Earlier this year, his latest creation, SPIRITED
AWAY, won the grand prize at the Berlin Film Festival
and thereby became, I believe, the only animated
flick ever to win the top award at a major film
festival. American critics have been unanimous
in their praise of SPIRITED AWAY, but when Little
Deuteronomy and I saw it at the Mayan, I was not
overly impressed.
My favorite Miyazaki movies are MY NEIGHBOR TOTORO
(1988) and KIKI'S DELIVERY SERVICE (1989). These
films are quiet, unpretentious, leisurely paced,
magical, and completely charming. But when PRINCESS
MONONOKE came out in 1997, I sensed that something
had gone awry with Miyazaki's artistic vision.
PRINCESS MONONOKE has some wonderful moments (for
example, the scenes with the brothel women), and
I admire its moral complexity (when the animals
and gods of the primeval forest battle with the
humans who are encroaching upon their world, it's
impossible to say that one side is "good"

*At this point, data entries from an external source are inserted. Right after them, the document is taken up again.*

-- ==== Sys2Proof/Machine/Frames.lean ====
section
/-! DEFINITION. Jexeri-M frames that the panel sends (R559, R564, R566, R571; Tables 20-2 and 20-3). -/

namespace Sys2Proof.Machine

/-- Whether the die at (15,9) drives the segments: as king post, or after the king-post-loss trip of the one at (15,4)
(R559). -/
def mgmtAlt (s : State) : Bool := s.fp.kingAlt != s.fw.kingLost

/-- The fuses of the king post. -/
def kingFuses (s : State) : DieFuse :=
  let i := if s.fp.kingAlt then 159 else 79
  s.fuses.dies.getD i (refDie i)

/-- The context of a panel frame's signature: LZ-JXM-P. -/
def ctxPanel : List Byte := [0x4C, 0x5A, 0x2D, 0x4A, 0x58, 0x4D, 0x2D, 0x50]

/-- A signature by the identity key of the die that drives the segments. -/
def identitySign (s : State) (ctx msg : List Byte) : List Byte := padTo 114 (Config.ed448Sign (b2n (mgmtAlt s)) ctx msg)

/-- The header of a panel frame (Table 20-2). -/
def frameHeader (s : State) (typ off total len : Nat) : List Byte :=
  natLe 4 0x4D4A5A4C ++ natLe 1 2 ++ natLe 1 typ ++ natLe 2 0 ++ natLe 8 (kingFuses s).panelSerial.toNat
    ++ natLe 8 s.mgmt.seq ++ natLe 8 0 ++ natLe 4 off ++ natLe 4 total ++ natLe 2 len ++ copies 6 0

/-- The bytes of a panel frame: header, body and signature. -/
def frameBytes (s : State) (typ off total : Nat) (body : List Byte) : List Byte :=
  let m := frameHeader s typ off total body.length ++ body
  m ++ identitySign s ctxPanel m

/-- Whether a segment can be sent on. -/
def segUp (s : State) (n : Nat) : Bool := (s.mgmt.segs.getD n segZero).mode != .down

/-- Bytes are sent on each segment that is not down. -/
def sendBytes (bs : List Byte) (s : State) : State :=
  let a := if segUp s 0 then [⟨.a, bs⟩] else []
  let b := if segUp s 1 then [⟨.b, bs⟩] else []
  { s with mgmt := { s.mgmt with sent := s.mgmt.sent ++ a ++ b } }

/-- A frame of the panel's own is sent, and takes the next SEQ. -/
def sendFrame (typ off total : Nat) (body : List Byte) (s : State) : State :=
  let s := sendBytes (frameBytes s typ off total body) s
  { s with mgmt := { s.mgmt with seq := s.mgmt.seq + 1 } }

/-- The fragments of an output from an offset on: at most 1,024 bytes each. -/
def sendFragments (cpl out : List Byte) : Nat → Nat → State → State
  | 0, _, s => s
  | n + 1, k, s =>
    sendFragments cpl out n (k + 1) (sendFrame 4 (1024 * k) out.length (cpl ++ (out.drop (1024 * k)).take 1024) s)

/-- A RESPONSE: a completion entry and its output in fragments, one where there is no output (R571). -/
def sendResponse (cpl out : List Byte) (s : State) : State := sendFragments cpl out (max 1 ((out.length + 1023) / 1024)) 0 s

end Sys2Proof.Machine
end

and the other "evil" -- how refreshingly
different from the typical Disney movie!), but
the story is so ambitious, so grandiose, so philosophical,
so ostentatiously epic, that the viewer is likely
to feel buried alive under the weight of it all.

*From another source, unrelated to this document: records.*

-- ==== Sys2Proof/Machine/CoreOps.lean ====
section
/-! DEFINITION. The shared operations over cores and bays: rows, tags, counters, the walk of the operation
store, cycles, holds, faults and traps. -/

namespace Sys2Proof.Machine

/-! ## Cores and bays -/

/-- A core; an unlisted one is as its reset leaves it. -/
def coreOf (s : State) (k : Nat) : Core := mapGetD s.cores k coreZero

/-- The state with a core replaced. -/
def setCore (k : Nat) (c : Core) (s : State) : State := { s with cores := mapSet coreZero s.cores k c }

/-- The state with a core changed. -/
def modCore (k : Nat) (f : Core → Core) (s : State) : State := setCore k (f (coreOf s k)) s

/-- Whether a core lies in a bay's core set (R249). -/
def inBay (b : Bay) (k : Nat) : Bool :=
  decide (b.cx0 ≤ coreX k) && decide (coreX k < b.cx0 + b.w) && decide (b.cy0 ≤ coreY k)
    && decide (coreY k < b.cy0 + b.ht)

/-- The cores of a bay, in order of cy and then cx. -/
def bayCores (b : Bay) : List Nat :=
  (List.range b.ht).flatMap (fun j => (List.range b.w).map (fun i => coreAt (b.cx0 + i) (b.cy0 + j)))

/-- The head core (R250). -/
def bayHead (b : Bay) : Nat := coreAt b.cx0 b.cy0

/-- The loaded bay that a core belongs to. -/
def bayOfCore (s : State) (k : Nat) : Option (Nat × Bay) := s.bays.find? (fun p => inBay p.2 k)

/-- A loaded bay by its handle. -/
def bayOf (s : State) (i : Nat) : Option Bay := mapGet? s.bays i

/-- The state with a bay replaced. -/
def setBay (i : Nat) (b : Bay) (s : State) : State := { s with bays := mapPut s.bays i b }

/-- The state with a bay changed, where it is loaded. -/
def modBay (i : Nat) (f : Bay → Bay) (s : State) : State :=
  match bayOf s i with
  | none => s
  | some b => setBay i (f b) s

/-- Whether a bay runs in deep mode (R210). -/
def isDeep (b : Bay) : Bool := b.contract == 7

/-- The bay of a core runs in deep mode. -/
def coreDeep (s : State) (k : Nat) : Bool :=
  match bayOfCore s k with
  | some (_, b) => isDeep b
  | none => false

/-- Whether a core is the lead core of its deep block (R210). -/
def isLead (k : Nat) : Bool := coreX k % 2 == 0 && coreY k % 4 == 0

/-- The matrix pipeline latency of a contract level (Table 2-6). -/
def latMatrix (contract : Nat) : Nat := if contract = 1 then 18 else 22
/-- The scan call latency of a contract level (Table 2-6). -/
def latScan (contract : Nat) : Nat := if contract = 1 then 12 else 14
/-- The hold horizon H (R61). -/
def horizon : Nat := 24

Gone are the gentleness, delicacy, and lovely
humor of Miyazaki's earlier films.
And now SPIRITED AWAY comes strutting onto the
screen. I won't spoil your viewing pleasure by
taking you through the plot (the way so many idiot
reviewers do); I will simply say that SPIRITED
AWAY can best be described as a Shinto version
of Disney's ALICE IN WONDERLAND, although it also
bears considerable resemblance to MY NEIGHBOR
TOTORO. But this is not the quietly engaging TOTORO;
this is TOTORO writ large, TOTORO on a gigantic
scale, TOTORO speeded up to a hyper-kinetic blur,
a great-bedizened psychedelic leviathan TOTORO.
It's hard to believe, but as I staggered out of
the theater, I had to admit that SPIRITED AWAY
is even more spectacular, awesome, prodigious,
elaborate, showy, and portentous than PRINCESS
MONONOKE. Apparently Miyazaki is one of those
artists who feel obligated to outdo themselves
with each new creation. I shudder to think what
wretched excess he'll come up with next.
So SPIRITED AWAY is not my cup of tea, but to
be fair I must report that Little Deuteronomy
loved it and told me to give it a rating of 6.
Sigh . . .Maybe I'm just an old grouch.